Executing a Probability Query¶

import integrate as ig

P, meta = ig.query_probability(f_post_h5, query)
# or equivalently, using the dispatcher:
P, meta = ig.query(f_post_h5, query)

print(f"N locations : {meta['N_data']}")
print(f"Mean P      : {P.mean():.3f}")

Returns:

P: ndarray of shape (N_data,) — probability [0, 1] for each survey data point.
meta: Dict with keys 'X', 'Y', 'N_data', 'N_post', 'i_use' (all posterior indices), 'i_use_query' (matching indices per location).

Executing a Percentile Query¶

pct_values, meta = ig.query_percentile(f_post_h5, query)
# or equivalently:
pct_values, meta = ig.query(f_post_h5, query)

print(f"Median Sand+Grus thickness: {pct_values[:, 1].mean():.1f} m")

Returns:

pct_values: ndarray of shape (N_data, n_percentiles) — one column per requested percentile, one row per survey location.
meta: Dict with keys 'X', 'Y', 'N_data', 'N_post', 'i_use', and 'percentiles' (the list of requested percentile values, e.g. [5, 50, 95]).

Visualising Results¶

ig.query_plot() produces one figure depending on whether ip is set:

No ip → XY probability map across all survey locations.
With ip → single-point detail view (all posterior realizations + query-matching subset) for that data-point index.

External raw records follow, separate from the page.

-- ==== Sys2Proof/Machine/Start.lean ====
section
/-! DEFINITION. Starts (R486-R507): the whole-panel reset (R512), the power-on sequence step by step, the edges and the map, the restart of a single
stop (R499), and the pins that reset (R426, R443, R446, R568, R569, R579, R581). What a test of the hardware finds is a free value (log entry 2);
log entry 27 holds the conventions. -/

namespace Sys2Proof.Machine

/-- The `i`-th of the free values that a command draws, below `n`. -/
def State.pick (s : State) (i n : Nat) : Nat := Config.freeNat (s.free + i) % n

/-- The state with `k` free values drawn. -/
def State.drawn (s : State) (k : Nat) : State := { s with free := s.free + k }

/-! ## The whole-panel reset (R512, R11) -/

/-- Whether a register outlives a whole-panel reset: the feed meters (R512) and START_COUNT. -/
def keptReg (key : Nat) : Bool :=
  decide (regKey .mgmt 0x00100010 ≤ key) && decide (key ≤ regKey .mgmt 0x00100038) || key == regKey .mgmt 0x00130100

/-- A whole-panel reset: everything but the drone, the feed meters and the management flash (R512); the pins keep their levels, IN_STATUS and
COOL_OK report them, and LOW stands while the input is low. -/
def State.panelReset (s : State) : State :=
  let low := s.inputState == 1
  let feeds := s.rf .mgmt 0x00100000 0 (if low then 7 else 5)
  let coolOk := s.rf .mgmt 0x00120000 7 1
  let surges := s.power.held.filter fun e => e.1 == 4000 || e.1 == 4001
  let t := { State.reset with
    pending := s.pending, free := s.free, time := s.time, droneUp := s.droneUp, refValid := s.refValid, eventSeq := s.eventSeq
    host := s.host, outbox := s.outbox, flash := s.flash, resetLow := s.resetLow, perstLow := s.perstLow
    sessions := [Session.zero s.flash.pcieRights], regs := s.regs.filter fun e => keptReg e.1
    power := { PowerSt.init with
      carry := s.power.carry, coolHigh := s.power.coolHigh, held := surges, inputF0 := low, lowAt := s.power.lowAt }
    mgmt := { MgmtSt.init with debugEn := s.mgmt.debugEn } }
  let t := (t.setRf .mgmt 0x00100000 0 7 feeds).setRf .mgmt 0x00120000 7 1 coolOk
  t.noteFeeds

/-- Whether a feed is connected. -/
def State.fed (s : State) : Bool := s.rf .mgmt 0x00100000 2 2 != 0

/-- BRING_STATUS.STEP, the last step completed. -/
def State.startStep (s : State) : Nat := s.rf .mgmt 0x00130000 0 4

/-- A start begins with step 1, and is cold or fast (R486). -/
def State.beginStart (s : State) (cold : Bool) : State :=
  let cold := cold || !s.flash.mapValid || s.flash.coldAt.all fun t => decide (t + days30 ≤ s.time)
  let s := (s.setRf .mgmt 0x00130000 0 4 1).setRf .mgmt 0x00130000 8 2 (if cold then 1 else 2)
  s.count64 .mgmt 0x00130100 1

/-- A start begins where the panel is fed, not STOPPED, and no start has begun since the last whole-panel reset. -/
def State.mayStart (s : State) : Bool := s.fed && s.inputState != 3 && s.rf .mgmt 0x00130000 8 2 == 0 && s.coolState < 2

/-- POWER_ON_START (R486, R488 step 1). -/
def execPowerOnStart (s : State) : Host.Outcome State Fault Refusal :=
  .next (if s.mayStart && !s.resetLow then s.beginStart false else s)

/-! ## The drone and the input -/

/-- The drone comes up: panel time and the event sequence start from zero (R424). -/
def State.droneStart (s : State) : State := { s with droneUp := true, time := 0, eventSeq := 0 }

/-- DRONE_UP (R424). -/
def execDroneUp (s : State) : Host.Outcome State Fault Refusal := .next (if s.droneUp then s else s.droneStart)

/-- DRONE_REF_VALID (R426, R488 step 2): a drone that had lost its reference restarts, and the panel with it. -/
def execDroneRefValid (s : State) : Host.Outcome State Fault Refusal :=
  .next (if s.droneUp then { s with refValid := true }
  else
    let s := { s.droneStart with refValid := true }
    if s.mayStart && !s.resetLow then s.beginStart true else s)

/-- Times that a restart of the drone takes from the stored state: the next start is cold (R486), and a COOL_OK that is high counts from zero. -/
def State.forgetTime (s : State) : State :=
  { s with droneUp := false, refValid := false, flash.coldAt := none, power.coolHigh := s.power.coolHigh.map fun _ => 0 }

/-- DRONE_REF_LOST (R426): the event, a whole-panel reset, and reset until DRONE_REF is valid again. STOPPED and SHUTDOWN stay (R446, R481). -/
def execDroneRefLost (s : State) : Host.Outcome State Fault Refusal :=
  .next (if !s.droneUp then s
  else
    let stopped := s.inputState
    let cool := s.coolState
    let t := s.panelReset.forgetTime
    let t := if 2 ≤ stopped then t.setRf .mgmt 0x00100000 5 2 3 else t
    let t := if cool = 3 then t.setRf .mgmt 0x00120000 0 3 3 else t
    t.event 0x4003 0 0 0xFF 0xFF [s.time])

/-- INPUT_OFF (R443): Vin is at or below 30 V, and everything is unpowered; what the flash holds and the pins stay. -/
def execInputOff (s : State) : Host.Outcome State Fault Refusal :=
  let coolOk := s.rf .mgmt 0x00120000 7 1
  let t := s.panelReset.forgetTime
  let t := { t with regs := [], power := { PowerSt.init with coolHigh := t.power.coolHigh }, eventSeq := 0 }
  .next (t.setRf .mgmt 0x00120000 7 1 coolOk)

The XY map is not shown.

This means hardcopy always saves exactly one figure regardless of which mode is used.

# XY probability map (no ip)
ig.query_plot(P, meta)

# With a custom title (auto-wrapped at 60 characters per line)
ig.query_plot(P, meta, title='My Query Title')

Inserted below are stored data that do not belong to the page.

-- ==== Sys2Proof/Machine/MciPart.lean ====
section
/-! DEFINITION. Commands on tablatures, partitions and service (R325-R328, R343-R346, R364, R530, R536, R537, R559). -/

namespace Sys2Proof.Machine

/-! ## Tablatures (0x01xx) -/

/-- The installed tablature keys as (KEY_ID, key). -/
def State.tabKeyList (s : State) : List (Nat × List Byte) := s.flash.tabKeys.filterMap Prod.snd

/-- TAB_LOAD (R324). -/
def execTabLoad (c : MciCmd) (s : State) : Host.Outcome State Fault Refusal :=
  s.mci c (mciBus 0x0101 2 [fd 8, fd 8]) fun s =>
    let img := s.hostImage (arg c 0 8) (arg c 8 8)
    match tabLoadRefusal img (s.rf .mgmt 0x00130000 48 16) s.flash.owner.isSome s.flash.signedOnly s.tabKeyList with
    | some r => .refuse (s.tabRefused (tabId img) r) r.code (toBytes 2 r.sec ++ toBytes 6 0 ++ toBytes 8 r.off)
    | none =>
      if s.tabs.any fun t => t.id == tabId img then .fail s 7
      else if 32 ≤ s.tabs.length then .fail s 9
      else
        let digest := sha384 img
        .give { s with tabs := s.tabs ++ [⟨tabId img, arg c 0 8, img, BitVec.ofNat 384 (ofBytes digest)⟩] } (toBytes 16 (tabId img).toNat ++ digest)

/-- A loaded tablature by its id. -/
def State.tablature (s : State) (id : Nat) : Option Tablature := s.tabs.find? fun t => t.id.toNat == id

/-- The partitions that a tablature is bound to. -/
def State.bindings (s : State) (t : Tablature) : Nat := (s.partList.filter fun y => y.2.tab == some t.id).length

/-- TAB_UNLOAD. -/
def execTabUnload (c : MciCmd) (s : State) : Host.Outcome State Fault Refusal :=
  s.mci c (mciForm 0x0102 2 [fd 16]) fun s =>
    match s.tablature (arg c 0 16) with
    | some t => if s.bindings t = 0 then .done { s with tabs := s.tabs.filter fun y => y.id != t.id } else .fail s 7
    | none => .fail s 8

/-- TAB_LIST. -/
def execTabList (c : MciCmd) (s : State) : Host.Outcome State Fault Refusal :=
  s.mci c (mciForm 0x0103 1 []) fun s =>
    .give s (s.tabs.flatMap fun t => toBytes 16 t.id.toNat ++ toBytes 1 (s.bindings t) ++ toBytes 1 (bytesAt t.image 36 1 % 4) ++ toBytes 6 0)

/-! ## Creation and deletion (R246, R325, R326) -/

/-- Whether two runs of consecutive numbers meet. -/
def runsMeet (a m b n : Nat) : Bool := decide (a < b + n) && decide (b < a + m)

/-- Whether the leases of two partitions stand on a common bundle: a common row, or both on the columns (R246). -/
def Partition.sharesBundle (x y : Partition) : Bool := runsMeet x.row0 x.rows y.row0 y.rows || (decide (1 < x.rows) && decide (1 < y.rows))

/-- Whether the leases of a partition fit at its base: within F, and off every other lease (R326). -/
def State.baseFits (s : State) (x : Partition) : Bool :=
  (List.range 3).all fun p =>
    x.leaseLen p = 0 || (decide (x.base + x.leaseLen p ≤ s.panelF) && s.partList.all fun y =>
      !(x.sharesBundle y.2 && y.2.leaseLen p != 0 && runsMeet x.base (x.leaseLen p) y.2.base (y.2.leaseLen p)))

/-- Whether a partition's leases would need a seventeenth range on some pair (R246). -/
def State.rangesFull (s : State) (x : Partition) : Bool :=
  (List.range 3).any fun p => x.leaseLen p != 0 &&
    (((List.range x.rows).any fun r => decide (16 ≤ (s.partList.filter fun y =>
        y.2.leaseLen p != 0 && runsMeet (x.row0 + r) 1 y.2.row0 y.2.rows).length)) ||
      (decide (1 < x.rows) && decide (16 ≤ (s.partList.filter fun y => y.2.leaseLen p != 0 && decide (1 < y.2.rows)).length)))

/-- Whether a rectangle holds an ABSENT core (R28). -/
def State.holdsAbsent (s : State) (x : Partition) : Bool := x.lcids.any fun l => (s.siteOf l).isNone

/-- The partition that a PART_CREATE asks for, at a base; its barriers live at the site of its lowest LCID (R280). -/
def State.asked (s : State) (c : MciCmd) (base : Nat) : Partition :=
  Partition.init (arg c 0 1) (arg c 1 1) (arg c 2 1) (arg c 3 1) [arg c 4 2, arg c 6 2, arg c 8 2] base
    (((s.siteOf (arg c 0 1 * 12 + arg c 1 1)).map Fin.val).getD 0)

/-- PART_CREATE (R246, R325, R326): the first reason of *Creation refusals* that applies, or the lowest free tag and base (log entry 28). -/
def execPartCreate (c : MciCmd) (s : State) : Host.Outcome State Fault Refusal :=
  s.mci c (mciForm 0x0201 2 [fd 1, fd 1, fd 1, fd 1, fd 2, fd 2, fd 2, fd 2, rs 4]) fun s =>
    let s := s.remapLost
    let x := s.asked c 0
    if x.rows = 0 || x.cols = 0 || 12 < x.row0 + x.rows || 12 < x.col0 + x.cols || x.lease.any fun l => decide (s.panelF < l) then .refuse s 1 []
    else if s.partList.any fun y => runsMeet x.row0 x.rows y.2.row0 y.2.rows && runsMeet x.col0 x.cols y.2.col0 y.2.cols then .refuse s 2 []
    else match lowest 64 fun n => (s.part n).isNone with
      | none => .refuse s 3 []
      | some tag =>
        if s.holdsAbsent x then .refuse s 4 []
        else match lowest (min (arg c 10 2) s.panelF + 1) fun b => s.baseFits (s.asked c b) with
          | none => .refuse s 5 []
          | some base =>
            if s.rangesFull x then .refuse s 6 []
            else
              let s := s.setPart tag (some (s.asked c base))
              let s := s.atStops fun st p => st.setRf (.site p) (pctxOff tag) 16 8 tag
              .give (s.writeBanks tag) (toBytes 1 tag ++ [0] ++ toBytes 2 base ++ toBytes 4 0)

/-- What a command does with the partition whose tag it names first; NOT_FOUND where none has it. -/
def State.onPart (s : State) (c : MciCmd) (go : Nat → Partition → MciAns) : MciAns := match s.part (arg c 0 1) with
  | some x => go (arg c 0 1) x
  | none => .fail s 8

/-- PART_DELETE: the cores leave the partition. -/
def execPartDelete (c : MciCmd) (s : State) : Host.Outcome State Fault Refusal :=
  s.mci c (mciForm 0x0202 2 [fd 1, rs 7]) fun s => s.onPart c fun tag x =>
    if x.tab.isSome || x.state != 0 then .fail s 7
    else .done (((s.partSites x).foldl (fun st p => st.giveTag p 0xFF) s).deletePart tag)

/-! ## Binding (R327, R328) -/

/-- PART_BIND (R324, R327): the buffer is read again for its digest. -/
def execPartBind (c : MciCmd) (s : State) : Host.Outcome State Fault Refusal :=
  s.mci c (mciForm 0x0203 2 [fd 1, fd 1, fd 1, rs 5, fd 16]) fun s =>
    if 1 < arg c 1 1 then .bad s 1
    else s.onPart c fun tag _ =>
      let s := s.remapLost
      match s.part tag, s.tablature (arg c 8 16) with
      | some x, some t =>
        if x.state != 0 then .fail s 7
        else match s.bindRefusal tag x t (s.hostImage t.addr t.image.length) with
          | some r => .refuse (s.tabRefused t.id r) r.code []
          | none => .done (s.bindPart tag x t (BitVec.ofNat 8 (arg c 2 1)) (arg c 1 1 == 1))
      | _, _ => .fail s 8

/-- What a command does with a bound partition; STATE where it is not bound. -/
def State.onBound (s : State) (c : MciCmd) (go : Nat → Partition → MciAns) : MciAns :=
  s.onPart c fun tag x => if x.tab.isNone || x.state != 0 then .fail s 7 else go tag x

/-- PART_UNBIND (R328, R359). -/
def execPartUnbind (c : MciCmd) (s : State) : Host.Outcome State Fault Refusal :=
  s.mci c (mciForm 0x0204 2 [fd 1, rs 7]) fun s => s.onBound c fun tag _ => .done (s.unbind tag 8)

/-- PART_ABORT (R335, R359). -/
def execPartAbort (c : MciCmd) (s : State) : Host.Outcome State Fault Refusal :=
  s.mci c (mciForm 0x0205 2 [fd 1, rs 7]) fun s => s.onBound c fun tag _ => .done (s.abortPart tag 1 0)

/-! ## Kills (R536, R537) -/

/-- PART_KILL: its rows are the two values of MODE. A partition that is held or clearing has been killed already (log entry 28). -/
def State.partKill (s : State) (c : MciCmd) : MciAns :=
  let hold := arg c 1 1 == 1
  if 1 < arg c 1 1 then .bad s 1
  else if !hold && arg c 8 8 != 0 then .bad s 8
  else s.onPart c fun tag x =>
    if x.state != 0 then .fail s 7 else .done (s.kill tag 1 hold (if hold then some (w64 (arg c 8 8)) else none))

/-- The form of PART_KILL. -/
def killForm : MciForm := mciForm 0x0206 2 [fd 1, fd 1, rs 6, fd 8]

/-- PART_KILL_CLEAR (R536). -/
def execPartKillClear (c : MciCmd) (s : State) : Host.Outcome State Fault Refusal := s.mci c killForm fun s => s.partKill c

/-- PART_KILL_HOLD (R193, R383, R537). -/
def execPartKillHold (c : MciCmd) (s : State) : Host.Outcome State Fault Refusal := s.mci c killForm fun s => s.partKill c

/-- PART_RELEASE (R537): a hold without a token, which FM_DEFAULT made, is released by PLACEMENT. -/
def execPartRelease (c : MciCmd) (s : State) : Host.Outcome State Fault Refusal :=
  s.mci c (mciForm 0x0207 2 [fd 1, rs 7, fd 8]) fun s => s.onPart c fun tag x =>
    match x.state, x.ownerToken with
    | 3, some k => if k = w64 (arg c 8 8) then .done (s.beginClear tag) else .fail s 5
    | _, _ => .fail s 7

/-! ## Status (R364, R530) -/

/-- STATE of PART_STATUS. -/
def Partition.statusCode (x : Partition) : Nat :=
  if x.state != 0 then x.state else if x.tab.isNone then 0 else if x.svc.isNone then 1 else 2

/-- PART_STATUS (R364): reading clears the saturating counters. -/
def execPartStatus (c : MciCmd) (s : State) : Host.Outcome State Fault Refusal :=
  s.mci c (mciForm 0x0209 1 [fd 1, rs 7]) fun s => s.onPart c fun tag x =>
    let measured := (s.tabOf x).any fun t => tabMeasured t.image
    .give (s.setPart tag (some { x with rejected := [], lateCount := 0, failCount := 0 }))
      (toBytes 1 x.statusCode ++ toBytes 1 (b01 measured + 2 * b01 x.warmAt.isSome + 4 * b01 x.stepHash) ++ toBytes 2 x.base ++ toBytes 4 0 ++
        toBytes 8 x.stepIndex.toNat ++ toBytes 16 ((x.tab.map BitVec.toNat).getD 0) ++ toBytes 8 x.accepted.toNat ++ toBytes 8 x.stepsRun.toNat ++
        toBytes 8 x.outBytes.toNat ++ ([1, 2, 3, 4, 5].flatMap fun r => toBytes 4 (Sparse.get 0 x.rejected r)) ++ toBytes 4 x.lateCount ++
        toBytes 4 x.failCount)

/-- STEP_HASH_READ (R530): the recorded steps from FIRST on, in order. -/
def execStepHashRead (c : MciCmd) (s : State) : Host.Outcome State Fault Refusal :=
  s.mci c (mciForm 0x020A 1 [fd 1, rs 1, fd 2, rs 4, fd 8]) fun s =>
    if arg c 2 2 = 0 || 64 < arg c 2 2 then .bad s 2
    else s.onPart c fun _ x =>
      .give s (((x.hashes.reverse.filter fun h => decide (arg c 8 8 ≤ h.1.toNat)).take (arg c 2 2)).flatMap fun h =>
        toBytes 8 h.1.toNat ++ toBytes 8 h.2.toNat)

/-! ## Service (R343-R346, R353, R359) -/

/-- SVC_RING_SET (R345). -/
def execSvcRingSet (c : MciCmd) (s : State) : Host.Outcome State Fault Refusal :=
  s.mci c (mciBus 0x0301 2 [fd 1, rs 7, fd 8, fd 8, fd 4, fd 4, fd 8, fd 8, fd 8]) fun s =>
    let n := arg c 0 1
    if 63 < n then .bad s 0
    else if arg c 24 4 = 0 then .done (s.updSvcRing n fun _ => SvcRing.init)
    else match firstBad [(arg c 8 8 % 64 != 0, 8), (arg c 16 8 % 64 != 0, 16), (!ringSize (arg c 24 4), 24), (!ringSize (arg c 28 4), 28)] with
      | some o => .bad s o
      | none =>
        let ring : SvcRing := { SvcRing.init with
          on := true, reqBase := arg c 8 8, respBase := arg c 16 8, reqEntries := arg c 24 4, respEntries := arg c 28 4, dataBase := arg c 32 8
          dataLen := arg c 40 8, headAddr := arg c 48 8, enabled := true }
        .done (s.updSvcRing n fun _ => ring)

/-- SVC_RING_ENABLE (R346): nothing is fetched before the next doorbell. -/
def execSvcRingEnable (c : MciCmd) (s : State) : Host.Outcome State Fault Refusal :=
  s.mci c (mciForm 0x0302 2 [fd 1, rs 7]) fun s =>
    let n := arg c 0 1
    if 63 < n then .bad s 0
    else if !(s.svcRing n).on then .fail s 8
    else .done (if (s.svcRing n).enabled then s else s.updSvcRing n fun x => { x with enabled := true, producer := x.consumed })

/-- The first refusal of a service binding (R343). -/
def SvcBinding.refusal (b : SvcBinding) (img : List Byte) (rate : Nat) : Option Nat :=
  let channel := (tabSetup img).any fun r => r.kind == 2 && r.core == 0xF0 && r.val % 256 == b.inCore && r.val / 256 % 128 == b.inQueue
  if !channel then some 1
  else if !declared (layMask img b.outCore) b.outOffset (2 * (64 + b.outMax)) then some 2
  else if rate * tabPeriod img * tabF img < 2 * (64 + b.outMax) then some 3
  else none

/-- SVC_ENABLE (R343); a partition that has a service binding keeps it (log entry 28). -/
def execSvcEnable (c : MciCmd) (s : State) : Host.Outcome State Fault Refusal :=
  s.mci c (mciForm 0x0303 2 [fd 1, fd 1, fd 1, fd 1, fd 4, fd 4, fd 2, rs 2, fd 4]) fun s => s.onBound c fun tag x =>
    let b : SvcBinding := ⟨arg c 1 1, arg c 2 1, arg c 3 1, arg c 4 4, arg c 8 4, arg c 12 2, 100 * arg c 16 4⟩
    let n := x.rows * x.cols
    if x.svc.isSome then .fail s 7
    else match firstBad [(decide (n ≤ b.inCore), 1), (decide (127 < b.inQueue), 2), (decide (n ≤ b.outCore), 3), (b.outOffset % 64 != 0, 4),
        (decide (65472 < b.outMax) || b.outMax % 64 != 0, 8), (b.queueLimit == 0 || decide (1024 < b.queueLimit), 12),
        (decide (10 ^ 9 < b.warmHold), 16)], s.tabOf x with
      | some o, _ => .bad s o
      | none, some t => (match b.refusal t.image s.svcRate with
          | some r => .refuse s r []
          | none => .done (s.setPart tag (some { x with svc := some b })))
      | none, none => .fail s 7

/-- SVC_DISABLE (R359): the requests fail with UNBOUND, and the partition is idle. -/
def execSvcDisable (c : MciCmd) (s : State) : Host.Outcome State Fault Refusal :=
  s.mci c (mciForm 0x0304 2 [fd 1, rs 7]) fun s => s.onPart c fun tag x =>
    if x.svc.isNone then .fail s 7
    else
      let s := (s.failRequests tag 8).updPart tag fun x => { x with svc := none, warmAt := none }
      let s := s.setTargets (s.partSites x)
      .done (if x.armed then s else s.lowerGrant tag)

/-- SVC_POLICY (R344). -/
def execSvcPolicy (c : MciCmd) (s : State) : Host.Outcome State Fault Refusal :=
  s.mci c (mciForm 0x0305 2 [fd 4, fd 1, rs 3]) fun s =>
    if arg c 0 4 < 100 || 100000 < arg c 0 4 then .bad s 0
    else if arg c 4 1 < 1 || 64 < arg c 4 1 then .bad s 4
    else .done { s with svcFixed := arg c 0 4, svcRate := arg c 4 1 }

end Sys2Proof.Machine
end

# With LLM-generated title from the query dict
title = ig.title_from_json(query, f_prior_h5=f_prior_h5)
ig.query_plot(P, meta, title=title, hardcopy='clay_query')

# With query text and LLM interpretation in a side panel
ig.query_plot(P, meta, query_text=text, interpretation=interp, text_panel=True)

# Single-point detail view — XY map is skipped
ig.query_plot(P, meta, ip=1000, query_dict=query, f_post_h5=f_post_h5,
              title=title, hardcopy='clay_query_ip1000')

# Percentile maps — one subplot per percentile
ig.query_percentile_plot(pct_values, meta)

# With text panel and hardcopy
ig.query_percentile_plot(pct_values, meta,
                         query_text=text,
                         interpretation=interp,
                         text_panel=True,
                         hardcopy='sand_percentiles')

Examples¶

Example 1: Discrete Cumulative Constraint¶

Probability that the cumulative thickness of clay (class 3) exceeds 10 m within 0–30 m depth.

import integrate as ig

query = {
    "constraints": [
        {
            "im": 2,
            "classes": [3],
            "thickness_mode": "cumulative",
            "thickness_comparison": ">",
            "thickness_threshold": 10.0,
            "depth_min": 0.0,
            "depth_max": 30.0,
            "negate": False
        }
    ]
}

P, meta = ig.query(f_post_h5, query)
print(f"Mean P = {P.mean():.3f}")
ig.query_plot(P, meta)

To match any clay type (multiple class IDs), list them all:

"classes": [3, 5]   # Moræneler OR Miocene clay

Example 2: Continuous Cumulative Constraint¶

Probability that resistivity is below 100 Ω·m for a cumulative thickness of at least 25 m within 0–50 m depth.

query = {
    "constraints": [
        {
            "im": 1,
            "value_comparison": "<",
            "value_threshold": 100.0,
            "thickness_mode": "cumulative",
            "thickness_comparison": ">=",
            "thickness_threshold": 25.0,
            "depth_min": 0.0,
            "depth_max": 50.0,
            "negate": False
        }
    ]
}

P, meta = ig.query(f_post_h5, query)
ig.query_plot(P, meta)

Example 3: Multi-Constraint AND¶

Probability that Sand and Grus together exceed 20 m within 0–30 m depth AND the first non-sand/gravel layer at the top is less than 3 m thick.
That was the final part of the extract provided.